Problem: In the records below, some lines contain the word "length". Copy each of them.
[Input records]
/-- END_PASS with a pending word 0, and in CAPTURING with row 14 open: ready for the ACTIVE slot, or not yet reached by it. -/
theorem witness_PassCommands_endPass :
    (let s := posting 7 [] .surveying (surveyRow 1 (some ⟨2, 1, true, 7⟩));
        s.TakesPost .endPass ∧ s.iu.pairing = some ⟨2, 1, true, 7⟩ ∧ ∃ u, s.SettledTorn ⟨2, 1, true, 7⟩ u)
      ∧ (let s := posting 7 [] .capturing { pairingRow (some ⟨10, 2, true, 5⟩) 7 with bt := up.bt };
        s.TakesPost .endPass ∧ s.iu.pairing = some ⟨10, 2, true, 5⟩ ∧ ∃ u, s.SettledTorn ⟨10, 2, true, 5⟩ u)
      ∧ ∀ n ∈ [4, 5],
        let p := captureRow 14 (some 4)
        let s := posting 7 [] .capturing { p with fl := { p.fl with slots := p.fl.slots.set 0 (slot .active (some 4) n) } };
        s.TakesPost .endPass ∧ s.iu.tracker.current = some 14 ∧ s.iu.tracker.complete = false ∧ s.iu.strip = some strip
          ∧ activeSlot s.fl.slots = some 0 ∧ (∃ w, s.RowClosed w)
          ∧ (⟨some 14, 0, true, true, 0, 0⟩ : RowTracker).hasCompleted (10 + n) = decide (n = 4) := by
  refine ⟨⟨takes_of _ _ 7 (by decide) (by decide) (by decide), by decide, settledTorn_exists _ _⟩,
    ⟨takes_of _ _ 7 (by decide) (by decide) (by decide), by decide, settledTorn_exists _ _⟩, ?_⟩
  simp only [List.forall_mem_cons, List.not_mem_nil, false_imp_iff, implies_true, and_true]
  exact ⟨⟨takes_of _ _ 7 (by decide) (by decide) (by decide), by decide, by decide, by decide, by decide, rowClosed_exists _,
      by decide⟩,
    ⟨takes_of _ _ 7 (by decide) (by decide) (by decide), by decide, by decide, by decide, by decide, rowClosed_exists _,
      by decide⟩⟩

/-- SET_FRAME posted over the small strip, whose slot 0 is planned over rows 10 to 19. -/
def framing (m : Memory) : State := posting 5 m .stripOpen (inPass .stripOpen (slot .planned none 0))

theorem witness_SetFrame :
    ((framing (frameRecord 7 0)).TakesPost .setFramePlan
        ∧ firstBad (setFramePlanChecks (framing (frameRecord 7 0)).mc.size (framing (frameRecord 7 0)).iu.strip
            (framing (frameRecord 7 0)).fl.slots (frameRecord 7 0)) = none
        ∧ (frameRecord 7 0).read16 0x01C = 0
        ∧ (framing (frameRecord 7 0)).fl.profile.length ≤ (frameRecord 7 0).read32 4 * strip.ks / strip.kc)
      ∧ ((framing (frameRecord 8 0)).TakesPost .setFramePlan
        ∧ firstBad (setFramePlanChecks (framing (frameRecord 8 0)).mc.size (framing (frameRecord 8 0)).iu.strip
            (framing (frameRecord 8 0)).fl.slots (frameRecord 8 0)) = some 0)
      ∧ ((framing (frameRecord 7 1)).TakesPost .setFrameRelease ∧ ((frameRecord 7 1).read 0).toNat = 7)
      ∧ ((framing (frameRecord 8 1)).TakesPost .setFrameRelease ∧ 7 < ((frameRecord 8 1).read 0).toNat) :=
  ⟨⟨takes_of _ _ 5 (by decide) (by decide) (by decide), by decide, by decide, by decide⟩,
    ⟨takes_of _ _ 5 (by decide) (by decide) (by decide), by decide⟩,
    ⟨takes_of _ _ 5 (by decide) (by decide) (by decide), by decide⟩,
    ⟨takes_of _ _ 5 (by decide) (by decide) (by decide), by decide⟩⟩

theorem witness_CloseStrip :
    ((posting 8 [] .capturing (classifyingRow (plainRow 0) 0)).TakesPost .closeStrip
        ∧ (posting 8 [] .capturing (classifyingRow (plainRow 0) 0)).iu.pass ≠ .stripClosed
        ∧ (accessOf (posting 8 [] .capturing (classifyingRow (plainRow 0) 0))).phase = .serving
        ∧ (posting 8 [] .capturing (classifyingRow (plainRow 0) 0)).bt.classifying ≠ none)
      ∧ ((posting 8 [] .planned (inPass .planned (slot .planned none 0))).TakesPost .closeStrip
        ∧ (posting 8 [] .planned (inPass .planned (slot .planned none 0))).bt.classifying = none
        ∧ (posting 8 [] .planned (inPass .planned (slot .planned none 0))).bt.closePending = false
        ∧ ∀ v, ((posting 8 [] .planned (inPass .planned (slot .planned none 0))).fl.slots.get v).state ≠ .active)
      ∧ ((posting 8 [] .capturing (inPass .capturing (slot .active (some 3) 4))).TakesPost .closeStrip
        ∧ (posting 8 [] .capturing (inPass .capturing (slot .active (some 3) 4))).bt.frameEnd = none
        ∧ activeSlot (posting 8 [] .capturing (inPass .capturing (slot .active (some 3) 4))).fl.slots = some 0) :=
  ⟨⟨⟨posts_of _ _ 8 (by decide) (by decide), by decide, fun h => absurd h (by unfold BusySubject; decide)⟩,
      by decide, by decide, by decide⟩,
    ⟨takes_of _ _ 8 (by decide) (by decide) (by decide), by decide, by decide, by decide⟩,
    ⟨takes_of _ _ 8 (by decide) (by decide) (by decide), by decide, by decide⟩⟩

theorem witness_Restart :
    ((posting 14 [] .capturing (classifyingRow (plainRow 0) 0)).TakesPost .restart
        ∧ (posting 14 [] .capturing (classifyingRow (plainRow 0) 0)).bt.classifying ≠ none
        ∧ (accessOf (posting 14 [] .capturing (classifyingRow (plainRow 0) 0))).phase = .serving)
      ∧ ((posting 14 [] .locating readMode).TakesPost .restart
        ∧ (posting 14 [] .locating readMode).bt.classifying = none) :=
  ⟨⟨⟨posts_of _ _ 14 (by decide) (by decide), by decide, fun h => absurd h (by unfold BusySubject; decide)⟩,
      by decide, by decide⟩,
    ⟨⟨posts_of _ _ 14 (by decide) (by decide), by decide, fun h => absurd h (by unfold BusySubject; decide)⟩, by decide⟩⟩

theorem witness_ChainCommands :
    (∀ m ∈ [Memory.writeBytes [] 0 (le32 0x03FFFFE0), Memory.writeBytes [] 0 (le32 0x04000000), [(0, 16)]],
        (posting 10 m .stripOpen up).TakesPost .chain ∧ (posting 10 m .stripOpen up).lw.state = .unchained)
      ∧ ([Memory.writeBytes [] 0 (le32 0x03FFFFE0), Memory.writeBytes [] 0 (le32 0x04000000), [(0, 16)]].map
            fun m => decide (m.read32 0 % 32 = 0 ∧ m.read32 0 < up.mc.size)) = [true, false, false]
      ∧ (∀ w ∈ [writer 64 [], { writer 0 [] with state := .stalled }],
          (posting 10 [] .stripOpen { up with lw := w }).TakesPost .chainDetach
            ∧ (posting 10 [] .stripOpen { up with lw := w }).lw.current = some 0x300000) := by
  refine ⟨?_, by decide, ?_⟩
  · simp only [List.forall_mem_cons, List.not_mem_nil, false_imp_iff, implies_true, and_true]
    exact ⟨⟨takes_of _ _ 10 (by decide) (by decide) (by decide), by decide⟩,
      ⟨takes_of _ _ 10 (by decide) (by decide) (by decide), by decide⟩,
      ⟨takes_of _ _ 10 (by decide) (by decide) (by decide), by decide⟩⟩
  · simp only [List.forall_mem_cons, List.not_mem_nil, false_imp_iff, implies_true, and_true]
    exact ⟨⟨takes_of _ _ 10 (by decide) (by decide) (by decide), by decide⟩,
      ⟨takes_of _ _ 10 (by decide) (by decide) (by decide), by decide⟩⟩

/-- A probe of slot 7, row 9, column 5. -/
def probeRecord (v : Byte) : Memory := Memory.writeBytes [] 0 ([v, 0, 0, 0] ++ le32 9 ++ le16 5)

theorem witness_LookupsAndClears :
    ((posting 11 (probeRecord 8) .stripOpen up).TakesPost .probeSpan ∧ 7 < ((probeRecord 8).read 0).toNat)
      ∧ ((posting 11 (probeRecord 7) .stripOpen { up with bt := { up.bt with spans := [⟨7, 9, 5, 5, true⟩] } }).TakesPost
            .probeSpan
        ∧ ((probeRecord 7).read 0).toNat = 7 ∧ (probeRecord 7).read32 4 = 9 ∧ (probeRecord 7).read16 8 = 5)
      ∧ ((posting 12 [] .stripOpen up).TakesPost .publishCounters
        ∧ (posting 12 [] .stripOpen up).ru.ringFull (posting 12 [] .stripOpen up).cu.standing.slotCount = false
        ∧ (posting 12 [] .stripOpen up).ru.staging.length < 8)
      ∧ (posting 13 [] .stripOpen (lockedAt 0 0)).TakesPost .clearFault :=
  ⟨⟨takes_of _ _ 11 (by decide) (by decide) (by decide), by decide⟩,
    ⟨takes_of _ _ 11 (by decide) (by decide) (by decide), by decide⟩,
    ⟨takes_of _ _ 12 (by decide) (by decide) (by decide), by decide⟩,
    takes_of _ _ 13 (by decide) (by decide) (by decide)⟩

end Sys2Proof.Tests
end

/-! # Memory and the bulletin shadow keep their canonical form (R7, R20). -/

namespace Sys2Proof.Machine

/-! ## The canonical form of memory and the bulletin shadow -/

/-- The canonical form speaks of memory and the shadow alone. -/
theorem State.MemoryCanonical.of_eq {s t : State} (h : s.MemoryCanonical) (hm : t.mem = s.mem)
    (hc : t.cu.shadow = s.cu.shadow) : t.MemoryCanonical := by
  unfold State.MemoryCanonical
  rw [hm, hc]
  exact h

theorem State.storeCapture_mem_wf {p : IntakePlace} {b : Beat} {late : Bool} {s : State} (h : s.mem.wf = true) :
    (s.storeCapture p b late).mem.wf = true := by
  unfold State.storeCapture
  split
  · exact h
  · dsimp only
    split
    · split
      · exact Memory.writeBeat_wf _ _ _ h
      · exact h
    · simpa using Memory.writeBeat_wf _ _ _ h

theorem State.intakeWord_mem_wf {pass : PassState} {r : StripRecord} {p : IntakePlace} {b : Beat} {s : State}
    (h : s.mem.wf = true) : (s.intakeWord pass r p b).mem.wf = true := by
  have hmoved : ∀ (c : Bool) (x : State), x.mem = s.mem →
      (if c then x.countLate else x.moveTracker p.row).mem.wf = true := by
    intro c x hx
    cases c <;> simpa [hx] using h
  unfold State.intakeWord
  dsimp only
  rw [State.settleOwn_mem]
  split
  · exact Memory.writeBeat_wf _ _ _ (hmoved _ _ (State.pairWord_mem ..))
  · exact State.storeCapture_mem_wf (hmoved _ _ (State.pairWord_mem ..))
  all_goals exact hmoved _ _ (State.pairWord_mem ..)

theorem State.intakeWriteEffect_mem_wf {w : WordItem} {s : State} (h : s.mem.wf = true) :
    (s.intakeWriteEffect w).mem.wf = true := by
  unfold State.intakeWriteEffect
  dsimp only
  rw [State.wordWritten_mem]
  split
  · split
    · simpa using h
    · split
      · exact h
      · exact State.intakeWord_mem_wf h
  · simpa using h

/-- CU keeps the shadow canonical, whatever it is handed (R20, R21). -/
theorem State.commandSnoop_canonical {offset : Nat} {b : Beat} {s : State} (h : s.MemoryCanonical) :
    (s.commandSnoop offset b).MemoryCanonical := by
  unfold State.commandSnoop
  split
  · exact ⟨h.1, Memory.writeBeat_wf _ _ _ h.2⟩
  · split
    · split
      · exact h
      · exact h.of_eq (by simp) (by simp)
    · exact h

theorem State.runCommandUnit_canonical {s : State} (h : s.MemoryCanonical) : s.runCommandUnit.MemoryCanonical := by
  unfold State.runCommandUnit
  split
  · split
    · exact State.commandSnoop_canonical h
    · exact h
  · exact h

theorem State.watchedWordEffect_canonical {s : State} (h : s.MemoryCanonical) :
    s.watchedWordEffect.MemoryCanonical := by
  unfold State.watchedWordEffect
  split
  · exact State.runCommandUnit_canonical (h.of_eq (by simp) (by simp))
  · exact h

/-- A pending RESTART empties the shadow, a pending CLOSE_STRIP leaves it (R34, R60). -/
theorem State.restartEffect_canonical {s : State} (h : s.MemoryCanonical) : s.restartEffect.MemoryCanonical := by
  refine ⟨by simpa using h.1, ?_⟩
  simp [State.restartEffect, Memory.wf, Memory.risingFrom]

theorem State.closeStripEffect_shadow (s : State) : s.closeStripEffect.cu.shadow = s.cu.shadow := by
  unfold State.closeStripEffect
  simp only [State.endRowHold_cu, State.vacateWhere_cu]
  split
  · rfl
  · split
    · exact congrArg CommandUnit.shadow (State.beginFrameEnd_cu ..)
    · rfl

theorem State.closeStripEffect_canonical {s : State} (h : s.MemoryCanonical) : s.closeStripEffect.MemoryCanonical :=
  h.of_eq (by simp) (State.closeStripEffect_shadow s)

theorem State.pendingEffects_canonical {s : State} (h : s.MemoryCanonical) : s.pendingEffects.MemoryCanonical := by
  unfold State.pendingEffects
  split
  · split
    · exact State.restartEffect_canonical h
    · split
      · exact State.closeStripEffect_canonical h
      · exact h
  · exact h

theorem State.finishOperation_canonical {s : State} (h : s.MemoryCanonical) : s.finishOperation.MemoryCanonical :=
  State.pendingEffects_canonical (s := { s with mc := { s.mc with port := none } }) h

theorem State.endClassification_canonical {k : Classification} {s : State} (h : s.MemoryCanonical) :
    (s.endClassification k).MemoryCanonical := by
  have hended : (State.endFrameIfLast k ((s.recordRow k).emptyHalf k)).MemoryCanonical := h.of_eq (by simp) (by simp)
  unfold State.endClassification
  dsimp only
  split
  · exact State.pendingEffects_canonical hended
  · exact hended.of_eq (by simp) (by simp)

theorem State.writeCloseBytes_canonical {bs : List Byte} {s : State} (h : s.MemoryCanonical) :
    (s.writeCloseBytes bs).MemoryCanonical := ⟨Memory.writeBytes_wf _ _ _ h.1, h.2⟩

theorem State.writeClose_canonical {c : CloseStatus} {v : Option SlotId} {s : State} (h : s.MemoryCanonical) :
    (s.writeClose c v).MemoryCanonical := State.writeCloseBytes_canonical h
[/Input records]
Final answer:
        ∧ (framing (frameRecord 7 0)).fl.profile.length ≤ (frameRecord 7 0).read32 4 * strip.ks / strip.kc)
        ∧ (posting 12 [] .stripOpen up).ru.staging.length < 8)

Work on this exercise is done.